Copy exactly the lines of the material below that run from the one containing "have hz := Source.zeroRun_eq" through the one containing "omega)] at hz". Copy no other lines.

···

/-- In an open message past the bound ABSORBk only raises TOOLARGE (R125, R305). -/
theorem effect_absorb_tooLarge {i : Instr} {e : Engine} (h : i.isAbsorb = true)
    (hm : e.mode = .ready) (hl : Config.maxBytes < e.nbytes.toNat + i.bytes.length) :
    effect i e = e.raise .tooLarge i.op i.arg := by
  rw [effect_absorb h, Engine.absorbBytes, if_neg (by simp [Engine.closed, hm]), if_pos hl]

/-- Settles O22: the whole engine after Error(TOOLARGE), with the fields of the command's own word. -/
theorem absorbPastTheBoundIsRejectedWhole : Obligations.AbsorbPastTheBoundIsRejectedWhole := by
  intro i s hi hm hl
  obtain ⟨hop, harg⟩ := encode_fields i
  rw [exec_eq_effect, whenReady_ready (by simp [hm]), effect_absorb_tooLarge hi hm hl,
    Engine.raise_tooLarge, hop, harg]

/-! ### FINAL -/

/-- The whole engine after FINAL's padding, but for BUF and W (R130, R140). -/
theorem Engine.pad_eq (e : Engine) :
    e.pad =
      { e with
        buf := e.pad.buf
        w := e.pad.w
        x := e.h
        t := 0
        next := if e.fill.toNat ≤ 55 then .finish else .second
        mode := .busy
        fill := 0 } := by
  obtain ⟨hh, hx, hf, hn, ht, hm, hnext, hi, hs, hl, hop, harg⟩ := e.pad_fields
  exact Engine.ext hh hx rfl rfl hf hn ht hnext hm hi hs hl hop harg

/-- FINAL in an open message pads it, and leaves the ports alone (R130). -/
theorem exec_final_ready {s : State} (hm : s.engine.mode = .ready) :
    exec .final s = .next { s with engine := s.engine.pad } := by
  rw [exec_eq_effect, whenReady_ready (by simp [hm])]
  simp [effect, Engine.final, Engine.closed, hm]

/-- Settles O25: the padding in one block, and BUF position by position. -/
theorem finalWithOneBlock : Obligations.FinalWithOneBlock := by
  intro s hm hf
  have hbuf := fun j (hj : j < 64) => s.engine.pad_one_bufByte hf hj
  refine ⟨_, exec_final_ready hm, congrArg (State.mk · s.host) (s.engine.pad_eq.trans ?_),
    fun j hj => ?_, ?_, fun j hj hj' => ?_, fun n hn => ?_⟩
  · rw [s.engine.pad_one_w hf, if_pos hf]
  · exact (hbuf j (by omega)).trans (if_pos hj)
  · rw [hbuf _ (by omega), if_neg (by omega), if_pos rfl]
  · rw [hbuf j (by omega), if_neg (by omega), if_neg (by omega), if_pos hj']
  · rw [hbuf (56 + n) (by omega), if_neg (by omega), if_neg (by omega), if_neg (by omega),
      Nat.add_sub_cancel_left, Engine.bitLength]

/-- Settles O26: the padding in two blocks, and BUF position by position. -/
theorem finalWithTwoBlocks : Obligations.FinalWithTwoBlocks := by
  intro s hm hf
  have hbuf := fun j (hj : j < 64) => s.engine.pad_two_bufByte hf hj
  refine ⟨_, exec_final_ready hm, congrArg (State.mk · s.host) (s.engine.pad_eq.trans ?_),
    fun j hj => ?_, fun n hn => ?_⟩
  · rw [s.engine.pad_two_w hf, if_neg (by omega)]
  · exact (hbuf j (by omega)).trans (if_pos hj)
  · rw [hbuf (56 + n) (by omega), if_neg (by omega), Nat.add_sub_cancel_left, Engine.bitLength]

/-! ### The source's padded buffer -/

/-- The length field's value, from NBYTES as a number (R130). -/
theorem Engine.bitLength_eq_ofNat (e : Engine) :
    e.bitLength = BitVec.ofNat 64 (8 * e.nbytes.toNat) :=
  BitVec.eq_of_toNat_eq (by simp [Engine.bitLength, Nat.mul_comm])

/-- Settles O27: FILL is NBYTES mod 64 in an open message, so the zero run is the source's; the bytes are
those of the padding block, or of the flagged block and the one after it. -/
theorem finalBlocksAreTheSourcePadding : Obligations.FinalBlocksAreTheSourcePadding := by
  intro s t hi hm h
  have ht : t.engine = s.engine.pad :=
    congrArg State.engine (Host.Outcome.next.inj (h.symm.trans (exec_final_ready hm)))
  have hfill := hi.openFill (.inl hm)
  have hz := Source.zeroRun_eq s.engine.nbytes.toNat
  rw [← hfill] at hz
  rw [ht, ← s.engine.bitLength_eq_ofNat]
  refine ⟨fun hf => ?_, fun hf => ?_⟩
  · rw [if_pos hf] at hz
    exact ⟨by rw [hz, Engine.pad_one_toList hf, List.append_assoc], hz⟩
  · rw [if_neg (by omega)] at hz
    refine ⟨?_, hz⟩
    have hlt := s.engine.fill.isLt
    rw [hz, s.engine.flaggedBlock_toList, Engine.pad_two_toList hf,
      show 119 - s.engine.fill.toNat = 63 - s.engine.fill.toNat + 56 by omega,
      List.replicate_add]
    simp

···

### [Exercise solution]
  have hz := Source.zeroRun_eq s.engine.nbytes.toNat
  rw [← hfill] at hz
  rw [ht, ← s.engine.bitLength_eq_ofNat]
  refine ⟨fun hf => ?_, fun hf => ?_⟩
  · rw [if_pos hf] at hz
    exact ⟨by rw [hz, Engine.pad_one_toList hf, List.append_assoc], hz⟩
  · rw [if_neg (by omega)] at hz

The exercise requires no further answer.